Transitioning elderly patients from acute care facilities continues to be inefficient, inconvenient, and fraught with risk. Most are still done via paper and fax machines. In addition, the decision on the patient’s most appropriate next level of care is often made without using patient data or using only superficial information like primary diagnosis. It shouldn’t be this way.
naviHealth is a company that makes a technology platform that uses evidence-based protocols along with dedicated staff to track patient recoveries, manage hospital discharges and improve clinical decision making. Their goal is to help build a future with more senior-centered care.
I recently had the opportunity to sit down with Jay LaBine MD, Chief Medical Officer at naviHealth. We discussed how decisions are made when transitioning patients to post-acute care, the future of homecare, and the overall lack of investment in this area.
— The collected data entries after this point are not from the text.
/-- Deliver a row to a copy port (R291): none while a unit it feeds does not accept it. With the state, whether the whole row has entered. A unit
that reads tokens takes the row's beats as DATA, no HEADER among them (assumption 96). -/
def State.deliverRow (s : State) (t : TaskId) (tile port : Nat) (claims : List (Nat × Nat)) (row : List Beat) : Option (State × Bool) :=
  let die := (taskDie t).val
  let ctx := (taskCtx t).val
  let c := s.tc die tile ctx
  let l := if (s.soleUnit die tile ctx port).any (·.2.eop == 0x33) then row.map fun b => { b with side := 0 } else row
  let out := Tbl.getD c.outs (outKey 0 (10 + port)) {}
  let put (f : TileCtx → TileCtx) (s : State) : State := (s.updTc die tile ctx f).updTask t fun k => { k with moved := s.cycle }
  -- a row that enters its unit has passed the port (R229)
  let lanes := (l.map fun b => (b.kinds.filter (· != kIdle)).length).foldl (· + ·) 0
  let passed (s : State) : State := s.updTask t fun k =>
    { k with taken := Tbl.upd k.taken (tile * 64 + outKey 0 (10 + port)) 0 (· + lanes), moved := s.cycle }
  let queue (s : State) : State := put (fun c => { c with outs := Tbl.upd c.outs (outKey 0 (10 + port)) {} fun b => { b with q := l } }) s
  let stores := s.portStores die tile ctx port
  if s.portReaders die tile ctx port == [] || out.q != [] then none
  else if stores != [] then
    (s.fillStores t tile port claims stores l).map fun x =>
      (if !x.2 then x.1 else if stores.length == (s.portReaders die tile ctx port).length then passed x.1 else queue x.1, x.2)
  else match s.soleUnit die tile ctx port with
    | some (slot, e) =>
      let u := Tbl.getD c.units slot {}
      let d := c.desc (e.mode % 16)
      if e.eop == 0x32 && (dfield d 16 4 == 0 || !u.drained) then
        let depth := dfield d 8 4 / 64
        if u.outB.length + l.length ≤ depth && (c.buf (inKey slot 0)).q == [] then
          let s := passed (put (fun c => { c with units := Tbl.upd c.units slot {} fun u => { u with outB := u.outB ++ l } }) s)
          some (l.zipIdx.foldl (fun s x =>
            s.put (storeAddr (taskDie t) tile (dfield d 4 4 + 64 * ((u.q + u.outB.length + x.2) % depth))) (lineBytes x.1.pay)) s, true)
        else none
      else if e.eop == 0x33 then
        match (if (c.buf (inKey slot 0)).q == [] then lbufRow u d l else none) with
        | some ts =>
          let n := (fibreToks u.toks).length
          some ((passed (put (fun c => { c with units := Tbl.upd c.units slot {} fun u =>
              { u with toks := u.toks ++ ts, flag := ts.any fun x => isStop x.k, prev := (ts.getLast?.map (·.k)).getD u.prev } }) s)).put
            (storeAddr (taskDie t) tile (dfield d 4 4 + 8 * n)) (ts.flatMap fun x => leBytes 4 x.c.toNat ++ leBytes 4 x.v.toNat), true)
        | none => if u.flag then none else some (queue s, true)
      else some (queue s, true)
    | none => some (queue s, true)

/-- Whether a copy port takes rows (R226, R230): its task is armed; one that drains takes the rest of a packet under way. -/
def State.portOpen (s : State) (t : TaskId) (tile port : Nat) : Bool :=
  let k := s.task t
  let u := Tbl.getD (s.tc (taskDie t).val tile (taskCtx t).val).units (portKey 0 (10 + port)) {}
  !u.drained && (k.state == .running || k.state == .parked || (k.state == .draining && u.flag))

/-- Rows that an image kept for a port go first (R409). -/
def State.deliverKept (s : State) (t : TaskId) : State :=
  match (s.task t).rows with
  | [] => s
  | (idx, port, l) :: rest =>
    match s.deliverRow t (tileAt t (s.task t).w1 idx) port [] l with
    | some (s, _) => s.updTask t fun k => { k with rows := rest }
    | none => s

/-! ## Hops, park and unpark (R169, R172, R228) -/

/-- Codes that no unit drives: hart and copy ports. -/
def isPort (tile plane code : Nat) : Bool := code == 15 || (isMT tile && plane == 0 && (code == 10 || code == 11))

/-- BEAT_HOP (R172): from a port whatever the task does but being saved; inside a region while the task acts. -/
def execBeatHop (o : OriginRef) (s : State) : Ends :=
  let die := o.tile.die.val
  let tile := TileNo o.tile
  .next (match s.ownerOf die tile o.ctx.val with
    | none => s
    | some t =>
      let port := isPort tile o.plane.val o.code.val
      let s := if port && o.code.val != 15 && s.portOpen t tile (o.code.val - 10) then s.deliverKept t else s
      if (if port then !s.frozen t else s.taskActs t) then (s.hop die tile o.ctx.val o.plane.val o.code.val).syncTask t else s)

/-- Every buffer of a task's tile: inputs, links, outputs. -/
def TileCtx.buffers (c : TileCtx) : List Buf := c.ins.map (·.2) ++ c.links.map (·.2) ++ c.outs.map (·.2)

/-- Whether a token lies in a unit: tokens to emit or replay, a scan, a firing or a run under way; what a unit holds back for
later tokens does not count (R228). -/
def UnitSt.busy (u : UnitSt) (e : ElemWord) : Bool :=
  u.out != [] || u.scan.isSome || u.fires != 0 || u.stalled.isSome
    || (e.eop == 0x32 && u.outB != []) || (e.eop == 0x33 && u.toks != []) || (0x20 ≤ e.eop && e.eop ≤ 0x22 && u.toks != [])
    || (e.eop == 0x30 && u.flag)

/-- Whether a token lies anywhere in a task. -/
def State.holdsToken (s : State) (t : TaskId) : Bool :=
  let k := s.task t
  (tilesOf t k.w1 k.h1).any fun tile =>
    let c := s.tc (taskDie t).val tile (taskCtx t).val
    c.buffers.any (·.q != []) || c.slots.any fun x => (Tbl.getD c.units x.1 {}).busy x.2

/-- REGION_PARK (R228). -/
def execRegionPark (t : TaskId) (s : State) : Ends :=
  .next (if (s.task t).state == .running && s.isCurrent t && (s.task t).rows == [] && !s.holdsToken t then
    (s.updTask t fun k => { k with state := .parked }).syncTask t else s)

/-- REGION_UNPARK (R228). -/
def execRegionUnpark (t : TaskId) (s : State) : Ends :=
  .next (if (s.task t).state == .parked && s.holdsToken t then
    (s.updTask t fun k => { k with state := .running, moved := s.cycle }).syncTask t else s)

/-! ## Count and drain (R227, R230) -/

/-- COUNT_EXHAUSTED (R227): COUNT reached 0 from a positive value. -/
def execCountExhausted (t : TaskId) (s : State) : Ends := .next (s.dueDrain t)

/-- Do something as a slot, if it can be done. -/
def State.asUnit {α : Type} (s : State) (u : UnitRef) (m : U α) : Option (α × State) :=
  match m { s with focus := u } with
  | .ok a x => some (a, { x with focus := s.focus })
  | .error _ _ => none

/-- Whether an input may emit DRAIN now (R230): a root outside a firing, a port outside a pass, and nothing waiting there. -/
def State.mayDrain (s : State) (t : TaskId) (tile plane code : Nat) : Bool :=
  let c := s.tc (taskDie t).val tile (taskCtx t).val
  let quiet := (Tbl.getD c.outs (outKey plane code) {}).q == []
  plane == 0 && quiet &&
    (if isPort tile plane code then
      let u := Tbl.getD c.units (portKey plane code) {}
      !u.drained && !u.flag
    else match c.word (code - 4) with
      | some e =>
        let u := Tbl.getD c.units (code - 4) {}
        4 ≤ code && code ≤ 9 && c.isRoot e && !u.drained && u.toks == [] && u.scan.isNone && u.out == [] && !(e.eop == 0x30 && u.flag)
      | none => false)

/-- DRAIN_EMIT (R230): an input of a draining task emits its DRAIN. -/
def execDrainEmit (o : OriginRef) (s : State) : Ends :=
  let die := o.tile.die.val
  let tile := TileNo o.tile
  let code := o.code.val
  .next (match s.ownerOf die tile o.ctx.val with
    | none => s
    | some t =>
      if (s.task t).state == .draining && s.taskActs t && s.mayDrain t tile o.plane.val code then
        let key := if isPort tile 0 code then portKey 0 code else code - 4
        match s.asUnit (unitRef die tile o.ctx.val 0) (sendBeats 0 code [ctlBeat kDrain]) with
        | some (_, s) => ((s.updTc die tile o.ctx.val fun c => { c with units := Tbl.upd c.units key {} fun u => { u with drained := true } }).updTask t
            fun k => { k with moved := s.cycle }).syncTask t
        | none => s
      else s)

/-! ## Region commit (R190, R191, R229) -/

/-- A task's write-log units, as slots with their words. -/
def State.logUnits (s : State) (t : TaskId) : List (UnitRef × ElemWord) :=
  let k := s.task t
  (tilesOf t k.w1 k.h1).flatMap fun tile =>
    ((s.tc (taskDie t).val tile (taskCtx t).val).slots.filter fun x => [0x23, 0x24, 0x25, 0x2B, 0x35].contains x.2.eop).map fun x =>
      (unitRef (taskDie t).val tile (taskCtx t).val x.1, x.2)

/-- The control token that a write-log unit holds at its input, or at both inputs of an MST, with its output free. -/
def State.heldCtl (s : State) (x : UnitRef × ElemWord) : Option Nat :=
  let at_ (p : Nat) : Option Nat := (s.asUnit x.1 (peekTok p)).map (·.1.k)
  let free := (Tbl.getD (s.tc x.1.tile.die.val (TileNo x.1.tile) x.1.ctx.val).outs (outKey 0 (x.1.slot.val + 4)) {}).q == []
  match at_ 0 with
  | none => none
  | some k => if free && (x.2.eop != 0x35 || at_ 1 == some k) then some k else none

/-- Store one entry of a write log: whole bytes as one write, or some bits of one byte (R190). A step that leaves its writes on their way
leaves a write so, to land whole (R287, R317). -/
def State.storeEntry (s : State) (t : TaskId) (u : UnitRef) (e : Nat × Nat × Nat) : State :=
  let pa := e.1 / 8
  let whole := e.1 % 8 == 0 && e.2.1 % 8 == 0
  if s.slow && whole then
    { s with casts := s.casts ++ [{ pas := [pa], bytes := leBytes (e.2.1 / 8) e.2.2, agent := taskAgent t, asid := (s.task t).asid
                                    cls := WClass.node.code, unit := s.unitCause t u }] }
  else
    let s := s.landMeeting [pa] (e.2.1 / 8 + 1)
    let l := if whole then leBytes (e.2.1 / 8) e.2.2 else leBytes 1 (setFld (s.valueAt pa 1) (e.1 % 8) e.2.1 e.2.2)
    s.landAt .node (taskAgent t) (s.task t).asid 0 l none pa

/-- The unit of a slot. -/
def State.unitAt (s : State) (u : UnitRef) : UnitSt := Tbl.getD (s.tc u.tile.die.val (TileNo u.tile) u.ctx.val).units u.slot.val {}

/-- A task's pairs in the order in which they were made, whichever sinks made them (R337, R338). -/
def State.bySeq (s : State) (t : TaskId) (l : List Pair) : List Pair :=
  let age (p : Pair) : Nat := (p.seq + 2 ^ 48 - Tbl.getD s.seqs (taskAgent t) 0) % 2 ^ 48
  Tbl.sortBy (fun p q => decide (age p ≤ age q)) l

/-- The logs of some units publish in one step: stores, then emissions (R190, R191, R229). -/
def State.publish (s : State) (t : TaskId) (l : List (UnitRef × ElemWord)) : State :=
  let s := (orderByTime (l.flatMap fun x => (s.unitAt x.1).timed.map fun e => (e.1, x.1, e.2))).foldl (fun s e => s.storeEntry t e.1 e.2) s
  s.updPar (taskDie t) fun p => { p with ingress := p.ingress ++ s.bySeq t (l.flatMap fun x => (s.unitAt x.1).plog) }

/-- The unit of a write of the logs to a stack that has stopped (R304), or over a link that is down (R427). -/
def State.logStopped (s : State) (l : List (UnitRef × ElemWord)) : Option UnitRef :=
  (l.find? fun x => (s.unitAt x.1).wlog.any fun e => s.stopped (e.1 / 8) || !s.reaches x.1.tile.die (e.1 / 8)).map (·.1)

/-- A write-log unit takes its control token, its log published (R189 to R191, R229). -/
def State.takeCtl (s : State) (ctl : Nat) (x : UnitRef × ElemWord) : State :=
  let m : U Unit := do
    let u ← unitSt
    let _ ← takeTok 0
    if x.2.eop == 0x35 then
      let _ ← takeTok 1
    if 0x23 ≤ x.2.eop && x.2.eop ≤ 0x25 then
      emitToks [⟨0, BitVec.ofNat 32 u.n, 0⟩, ⟨0, 0, ctl⟩]
      updUnit fun u => if ctl == kDrain then { u.newPass with n := 0 } else { u with n := 0 }
    updUnit fun u => { u with
      wlog := [], wtimes := [], plog := [], drained := u.drained || ctl == kDrain, scal := if ctl == kDrain then [] else u.scal }
  match s.asUnit x.1 m with
  | some (_, s) => s
  | none => s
Determining Next Level of Care
“The first part of the care transition is determining what’s the most appropriate next level of care setting for that individual,” stated Dr. LaBine. “But how is that determination made?”
The answer is that it depends on the insurance company, provider organization and patient involved. There is no single standardized process for making that determination. Surprisingly, very little data is used to make this decision. You would think the specifics of the patient’s condition would always be factored in, like whether they use a walker or how much help they need to do the prescribed physiotherapy. Sadly, however, these are not common considerations.
“At naviHealth we work with customers – hospitals and health plans – to help put more rigor behind that choice,” continued Dr. LaBine. “We have a proprietary care planning tool that uses data to make that decision. The data we input is the functional condition of a particular patient versus just their primary diagnosis.”
Dr. LaBine stressed the importance of helping hospitals understand and take responsibility for ensuring patients get the appropriate next level of care: “The people making that decision need help.” Using data from the patient’s medical record and matching them to the next level of care based on evidenced-based pathways is far superior to manual methods.
The Future of Homecare
During our conversation, it wasn’t difficult to see Dr. LaBine’s passion for improving senior care. He shared his vision for a better future, where seniors get to “shop” for care solutions that are best for them. He noted that Nursing Home Compare (part of Medicare.gov) is a sub-par experience and lacks the right data to really help seniors and their families. Dr. LaBine stressed the importance of providing seniors with a place where they can go online and pick a plan and place that meets their needs – similar to the way they pick their medicare plans today.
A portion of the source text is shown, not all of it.